Your next step would be to use the Law of Contrapositives to change p -> q and r -> s into ~q -> ~p and ~s -> ~r.
Since you know ~q ^ ~s already, you're a short step away from your goal.
Nicely done so far!
Anyone good with proposition logics? that can help out?
im stuck on one question and can't figure out the next step.
The question states : Use the rules of inference to prove the following.
(p -> q) ^ (r -> s) ^ [t -> ~(q V s) ^ t => (~p ^ ~r)

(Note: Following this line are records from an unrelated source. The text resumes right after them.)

/-- An MMA pass in progress: its number in the order of issue, the stationary tiles as it found them, and what it has
read of its records and scales, by line number (scratchpad) or by line of the loft (R105, R106). -/
structure Pass where
  ord : Nat
  /-- data and scales of each array of the gang, in the order of the shape table; a byte of them is poisoned -/
  tile : List (BitVec 16384)
  scale : List (BitVec 256)
  bad : Bool
  got : Tab LineVal
  /-- blocks of the loft whose repair goes on (R166) -/
  waits : List Nat
  deriving DecidableEq, Repr

/-! ### Lofts -/

/-- A block of a loft (R153, R162). -/
structure BlockVal where
  data : BitVec 2048
  poison : Bool
  deriving DecidableEq, Repr

def BlockVal.zero : BlockVal := ⟨0, false⟩

/-- A bank (R155, R162, R163, R171). -/
structure BankSt where
  /-- 0 ON, 1 CLOSING, 2 OFF, 3 WAKING -/
  st : Nat := 0
  row : Nat := 0
  writes : Nat := 0
  /-- local time in ns of the last refresh -/
  lastRef : Nat := 0
  spares : Nat := 64
  /-- device beat in which a wake ends -/
  wake : Nat := 0
  /-- the bank has been OFF: blocks not written since read as poisoned zero -/
  woken : Bool := false
  exhausted : Bool := false
  /-- bank cycle + 1 of the last refresh of R155, and the pacer period in which a timer refresh ends (R156) -/
  lastCyc : Nat := 0
  refEnd : Nat := 0
  deriving DecidableEq, Repr

/-- A loft engine: the row and scale block it holds, and its accumulator (R174). -/
structure EngSt where
  row : BlockVal := BlockVal.zero
  scale : BlockVal := BlockVal.zero
  /-- blocks among them whose repair goes on (R166) -/
  rowSrc : Option Nat := none
  scaleSrc : Option Nat := none
  /-- the scale block read for the next rows -/
  next : Option (BlockVal × Option Nat) := none
  acc : Tab Lane := []
  deriving DecidableEq, Repr

/-- A ring position of a vector buffer: 8 vectors of 64 bytes, and which of them are poisoned (R173, R175). -/
structure VGroup where
  data : BitVec 4096
  pois : Nat
  deriving DecidableEq, Repr

def VGroup.zero : VGroup := ⟨0, 0⟩

/-- Where the repair of a failed block stands (R166-R170). -/
inductive FixStage where
  | reread | wantSlot | partner | host
  deriving DecidableEq, Repr

/-- A failed block (R166-R170): its number 32768 × bank + block, its stage, the job and job beat of the read, and its slot. -/
structure FailBlk where
  blk : Nat
  stage : FixStage
  job : Option Nat
  beat : Nat
  slot : Option Nat
  /-- bytes of the block that have been written since it failed, one bit each: no repair replaces them -/
  mask : Nat := 0
  deriving DecidableEq, Repr

/-- An unscheduled loft access that waits for its bank (R161): block, first byte in it, bytes to write (none: a read), the
job and the packet that it belongs to, and which of the packet's lines it is. -/
structure LoftWait where
  blk : Nat
  off : Nat
  wr : Option (List Byte)
  poison : Bool
  job : Nat
  pkt : Nat
  idx : Nat
  deriving DecidableEq, Repr

/-- A loft. Blocks are numbered 32768 × bank + block, banks 16 × layer + bank. -/
structure Loft where
  blocks : Tab BlockVal := []
  banks : Tab BankSt := []
  eng : Tab EngSt := []
  /-- vector buffers: ring position 8 × engine + p (R173) -/
  vbuf : Timed VGroup := {}
  /-- granule classes (0 OTHER, 1 WEIGHT, 2 KV) and job beat of each granule's latest write (R167) -/
  cls : Tab Nat := []
  wrote : Tab Nat := []
  /-- F while no job runs: `fVal` at device beat `fMark`, and on from there (R154) -/
  fVal : Nat := 0
  fMark : Nat := 0
  uses : List BankUse := []
  /-- refused accesses of a bank cycle: beat, offset, job (R158) -/
  clash : List (Nat × Nat × Nat) := []
  /-- beats in which a conflict has been raised -/
  conflicts : List Nat := []
  /-- writes that have entered the barn: command and block (R163) -/
  entered : List (Nat × Nat) := []
  /-- bytes over the barn's bond, by beat (R9) -/
  bond : Tab Nat := []
  /-- bytes of unscheduled accesses over it in a pacer period: the period, the bytes -/
  bondUns : Nat × Nat := (0, 0)
  failed : List FailBlk := []
  waits : List LoftWait := []
  /-- blocks under write-back, with what is next to do in a bank cycle: 0 the write of a corrected block; 1 the write of a
  repaired one, 2 its verifying read; 3 to 8 the reads and writes that copy the other three blocks of its row (R165, R171) -/
  fixes : List (Nat × Nat) := []
  deriving DecidableEq, Repr

/-! ### Mesh -/

/-- A flit as it crosses a link: its 128-bit header and its payload (R189, R201). -/
structure Flit where
  hdr : BitVec 128
  data : Line
  deriving DecidableEq, Repr

/-- A flit's use of a scheduled channel in a beat; what is not carried is lost for all of `dests` (R194). -/
structure ChanUse where
  chan : Nat
  beat : Nat
  key : Nat
  flit : Nat
  dests : List Nat
  job : Nat
  body : Flit
  deriving DecidableEq, Repr

/-- A packet at an output: its units so far, how many it has, completed with zeros and ABORT, in transit (R228, R243). -/
structure TPkt where
  id : Nat
  units : List (BitVec 256)
  need : Nat
  aborted : Bool
  transit : Bool
  deriving DecidableEq, Repr

/-- An unscheduled packet (R196-R199, R212). -/
structure UPkt where
  id : Nat := 0
  src : Nat
  dst : Nat
  /-- the point where it waits to enter, the router in whose input its flits are, or its ejection point -/
  pos : Nat := 0
  job : Nat
  /-- 0 write, 1 read request, 2 read response, 4 a fabric packet in transit between two edges (R245) -/
  form : Nat
  addr : Nat
  data : List LineVal
  /-- the lines that a read request asks for -/
  lines : Nat := 0
  sel : Nat
  inc : Nat
  fence : Bool
  tag : Nat
  /-- released by its source (R197) -/
  sent : Bool := false
  /-- the port that it leaves the device by -/
  port : Nat := 0
  /-- the buffer that holds its flits: 0 at its source, 1 + channel in a router, 20,000 + point at its ejection point -/
  via : Nat := 0
  /-- the buffer that its flits are moving to, and how many of them have (R189, R196) -/
  out : Nat := 0
  crossed : Nat := 0
  /-- lines that have entered a barn with a loft bank ON, one bit each (R163) -/
  entered : Nat := 0
  /-- handed to its memory, with this many lines still to be performed (R80, R198) -/
  left : Option Nat := none
  /-- in transit: the virtual channel, and the packet -/
  vc : Nat := 0
  far : Option TPkt := none
  deriving DecidableEq, Repr

/-- A register access that a control packet carries: source, function, BAR0 offset, length, tag, and for a write its value and
what the check of a firmware image would find (R213, R441). -/
structure RegReq where
  src : Source
  fn : Nat
  addr : Nat
  len : Nat
  tag : Nat
  wr : Option (Word × Bool)
  deriving DecidableEq, Repr

/-- A control packet (R213): its 16 bytes, where it is (a point at its source and at its end, else a router), the router input
that holds it as 1 + channel, and whether it has arrived. -/
structure CPkt where
  id : Nat
  word : BitVec 128
  pos : Nat
  via : Nat := 0
  here : Bool := false
  req : Option RegReq := none
  deriving DecidableEq, Repr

note : the " ~ " sign means NOT,
the " ^ " sign means AND,
the " -> " sign means implies/conditional
the " V " sign means OR
the " => " sign means resultant or conclusion is.
I've set up my working up to look like this.
P -> q H1(Hypothesis 1)
r -> s H2(Hypothesis 2)
t -> ~(q V s) H3(Hypothesis 3)
t H4(Hypothesis 4)
~p ^ ~r C (Conclusion)
Step one. I got H4 with H3 and AND both of them >> H4 ^ H3 which gives:
t ^ [t -> ~(q V s)] and since t ^ t cancels out with the modus ponens rules it leaves us with ~(q V s).
So now that H4 and H3 is gone we have H1 and H2 left. This is where i got stuck.
I decided to use de morgan's law to simplify which gave me >> ~(q V s) => ~q ^ ~s and we can call this theory one (1).
So far i've only got up to this part and now i'm stuck could you help me figured out what i need to do next?
Working : t ^ [t -> ~(q V s)] <=> ~(q V s) H4 ^ H3
<=> ~q ^ ~s (1).
Next step = ? please help
Damn... i suck bad...
is (~p -> ~q) ^ (~q ^ ~s) possible? using the Hypothecial Syllogism concept. i know it works for if both of them are conditional but just wondering if this method works?
if it does would it look something like ~p->~s or ~p^~s ._.
if ~p->~s works out then... it would be alot easier because then i would just use Hypothetical syllgism law again for ~p->~s ^ ~s->~r which gives me ~p->~r but... then again it doesnt work out... sorry im really bad with this topic. a little more help please?
Ok i think i got it but could someone check the answer for me? if i'm wrong let me know where i got wrong.
t ^ [t -> ~(q V s)] <=> ~(q V s) ... H4 ^ H3 Modus ponens
<=> ~q ^ ~s (1) ... de morgan's law
p -> q => ~q -> ~p (2) ... Contrapositive
r -> s => ~s -> ~r (3) ... Contrapositive
(~q -> ~p) ^ (~q ^ ~s) .... (2) ^ (1)
=> ~p ^ ~s ... Disjunuctive Syllogism
=> ~s ^ ~p (4) ... Commutativity
(~s -> ~r) ^ (~s ^ ~p) (3) ^ (4)
=> ~r ^ ~p ... Disjunctive Syllogism
=> ~p ^ ~r ... Commutativity <--- Conclusion